A Year of Creative Habits: Everyday Creativity Exercises

By Robert Half on July 2, 2014 at 3:00pm

When full-time mom, part-time freelance designer Crystal Moody felt like she was falling into a creative rut, she found inspiration in the artwork of her youngest child and launched a Year of Creative Habits.

How many times have you come across a creative project on a blog and wondered, "Why don't I do something like that?" Designer Crystal Moody had that thought many times and finally decided to do something about it when she realized that her four-year-old daughter was the uninhibited artist that she herself always wanted to be.

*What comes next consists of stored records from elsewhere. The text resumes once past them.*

/-- An override: the own override record (R15), and the override part of a report (R24). -/
structure Override where
  action  : OverrideAction
  zoneSet : Byte
  epoch   : Nat
deriving DecidableEq, Repr

/-- Governing slots (R109, R120), lowest rank of the start queue first (R133). -/
inductive Slot where
  | none | comfort | rain | storm | service | fire | brigade
deriving DecidableEq, Repr

inductive Summary where
  | unref | idle | moving | out
deriving DecidableEq, Repr

/-- A leaf entry (R26); `position = none` is the unknown code. -/
structure LeafEntry where
  leaf          : Leaf
  position      : Option Nat
  summary       : Summary
  slot          : Slot
  atTarget      : Bool
  estimated     : Bool
  lastRunFailed : Bool
deriving DecidableEq, Repr

/-- A bay report (R20 to R26). `smokeZone` is the four-bit field as sent. -/
structure Report where
  source       : Nat
  sequence     : Byte
  condition    : Condition
  flags        : ReportFlags
  smokeZone    : Nat
  origin       : Bool
  latchSet     : Byte
  marks        : PerZone Byte
  weather      : Option WeatherPart
  comfort      : Option Nat
  overridePart : Option Override
  leaves       : List LeafEntry
deriving DecidableEq, Repr

/-- The report composer (chapter 2). `heartbeatDue` and `holdoffEnds` are the running timers. -/
structure Composer where
  lastComposed : Option Report
  ownSequence  : Byte
  heartbeatDue : Option Nat
  holdoffEnds  : Option Nat
deriving DecidableEq, Repr

/-! ### Line interface (chapter 3) -/

inductive MuteReason where
  | addressConflict | addressInvalid
deriving DecidableEq, Repr

inductive JoinState where
  | listen | running
  | mute (reason : MuteReason)
deriving DecidableEq, Repr

/-- The proving timer and counts, which exist only in LISTEN (R48). -/
structure Proving where
  due           : Nat
  badFrames     : Nat
  failedPeriods : Nat
deriving DecidableEq, Repr

/-- Where an attempt stands (R36 to R38): waiting for IDLE; counting out `r` slots of 500 us; transmitting, with the index
of the byte to be read back next. -/
inductive AttemptPhase where
  | waitingIdle
  | backoff (r : Nat) (since : Nat)
  | transmitting (next : Nat)
deriving DecidableEq, Repr

/-- The attempt series in flight: the frame, the attempt number 1..5, the backoff window W, the phase. -/
structure Series where
  frame   : List Byte
  attempt : Nat
  window  : Nat
  phase   : AttemptPhase
deriving DecidableEq, Repr

/-- R40: hunting; assembling a frame; discarding until the line is IDLE (a judged or complete frame, or own echo, R43). -/
inductive Receiver where
  | hunting | assembling | discarding
deriving DecidableEq, Repr

structure FrameCounters where
  good             : Nat
  bad              : Nat
  sent             : Nat
  collisions       : Nat
  transmitFailures : Nat
deriving DecidableEq, Repr

/-- The line interface. `rxBytes` are the bytes of the frame being assembled (R40). -/
structure LineInterface where
  ownAddress   : Nat
  join         : JoinState
  proving      : Option Proving
  series       : Option Series
  receiver     : Receiver
  rxBytes      : List RxByte
  busy         : Bool
  lastByte     : Nat
  errorCounter : Nat
  goodRun      : Nat
  degraded     : Bool
  counters     : FrameCounters
  pendingSlot  : Option Bool        -- the pending-report slot: a report due, with its urgency (R32)
deriving DecidableEq, Repr

/-! ### Peer table (chapter 4) -/

structure PeerWeather where
  speed   : Nat
  sector  : Nat
  rain    : Rain
  updated : Nat
deriving DecidableEq, Repr

/-- The fields of a FRESH or LOST record (R54). -/
structure PeerContent where
  lastSequence : Byte
  lastHeard    : Nat
  missScore    : Nat
  goodRun      : Nat
  reliable     : Bool
  condition    : Condition
  flags        : ReportFlags
  smokeZone    : Nat
  origin       : Bool
  latchSet     : Byte
  marks        : PerZone Byte
  weather      : Option PeerWeather
  comfort      : Option Nat
  overridePart : Option Override
  leaves       : List LeafEntry
deriving DecidableEq, Repr

/-- A record's status with what it holds: an ABSENT record holds its status alone (R54). -/
inductive PeerStatus where
  | absent
  | fresh (c : PeerContent)
  | lost (c : PeerContent)
deriving DecidableEq, Repr

structure PeerRecord where
  address : Nat
  status  : PeerStatus
deriving DecidableEq, Repr

/-- The records in ascending address order (R53), ISOLATED, and the moment the settled time began (R66). -/
structure PeerTable where
  records     : List PeerRecord
  isolated    : Bool
  settledFrom : Option Nat
deriving DecidableEq, Repr

/-! ### Detection unit (chapter 5) -/

/-- The four current bands of R70. For the call point `alarm` is OPERATED (R73). -/
inductive Band where
  | opened | normal | alarm | shorted
deriving DecidableEq, Repr

inductive LoopState where
  | normal | alarm | opened | shorted | disabled | resetting
deriving DecidableEq, Repr

/-- A candidate class with the time it appeared (R71). -/
structure Candidate where
  band  : Band
  since : Nat
deriving DecidableEq, Repr

inductive ConfirmTimer where
  | cleared
  | running (since : Nat)
  | expired
deriving DecidableEq, Repr

structure LoopRecord where
  state     : LoopState
  candidate : Option Candidate
  current   : Nat
  confirm   : ConfirmTimer
  hidden    : Option Band           -- the hidden class, during SETTLE (R78)
deriving DecidableEq, Repr

structure CallPoint where
  state     : Band
  candidate : Option Candidate
  current   : Nat
deriving DecidableEq, Repr

inductive LocalDetection where
  | quiet | preAlarm | alarm
deriving DecidableEq, Repr

inductive LoopReset where
  | none
  | powerOff (since : Nat)
  | settle (since : Nat)
deriving DecidableEq, Repr

/-- A reading of the key switch (R79, R80). -/
inductive KeyReading where
  | auto | service | lockout | faultCode
deriving DecidableEq, Repr

/-- A reading of the brigade switch (R79, R83). -/
inductive BrigadeReading where
  | auto | openPos | closePos | faultCode
deriving DecidableEq, Repr

/-- A two-contact switch: the reading held, and the new reading with the moment it appeared (R79). -/
structure SwitchRecord (α : Type) where
  held  : α
  hold  : Option (α × Nat)
deriving DecidableEq, Repr

/-- A single contact: made or released, and the moment the opposite reading appeared (R79). -/
structure ContactRecord where
  made : Bool
  hold : Option Nat
deriving DecidableEq, Repr

inductive ServiceDirection where
  | none | opening | closing
deriving DecidableEq, Repr

structure Detection where
  loops          : PerLoop LoopRecord
  callPoint      : CallPoint
  localState     : LocalDetection
  loopReset      : LoopReset
  key            : SwitchRecord KeyReading
  brigade        : SwitchRecord BrigadeReading
  firstReading   : Bool             -- whether the first contact reading since the start has been taken
  openButton     : ContactRecord
  closeButton    : ContactRecord
  zoneResetKey   : ContactRecord
  direction      : ServiceDirection
  heldStep       : Option Nat
  flashSince     : Option Nat       -- the refusal flash of the RESET lamp (R86)
deriving DecidableEq, Repr

/-! ### Zone logic (chapter 1) -/

inductive ZoneState where
  | clear | latched | pending
deriving DecidableEq, Repr

inductive LatchSource where
  | none | own
  | peer (address : Nat)
deriving DecidableEq, Repr

structure ZoneRecord where
  state  : ZoneState
  mark   : Byte
  source : LatchSource
deriving DecidableEq, Repr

Moody, who's based in Springfield, Mo., currently homeschools her two kids and does freelance work in art, graphic design and photography. Until this year, she wasn't doing any creative work for herself. "The worst part about seeing all the cool stuff that others were doing is that I knew I could be doing something, too, and I just wasn't," Moody explains. "I was scared to put myself out there and probably a little lazy."

A creative challenge

crystal_moodyTo get back in touch with her natural creative impulses, Moody developed a challenge and committed to it for a year. Her rules are simple:

  • Choose one creative habit.
  • Do a creativity exercise every day for one month.
  • Share the effort and progress with others.
  • Reflect on the month and set new goals.

Moody began her year with the simple act of drawing every day for the month of January. She created a small, dedicated space for the task at an unused bay window in her home. She turned to favorite books like Twyla Tharp's The Creative Habit and Austin Kleon's Steal Like an Artist for inspiration, and developed daily rituals to help her stay committed to her goal.

Creative habits and community

From the beginning, Moody encouraged other lapsed creatives to join her by setting their own daily goals and posting the results on Instagram with the hashtag #yearofcreativehabits. She's also been extremely open about sharing her own struggles to stay committed to the project ­– and the process she goes through to evaluate her work and set new objectives.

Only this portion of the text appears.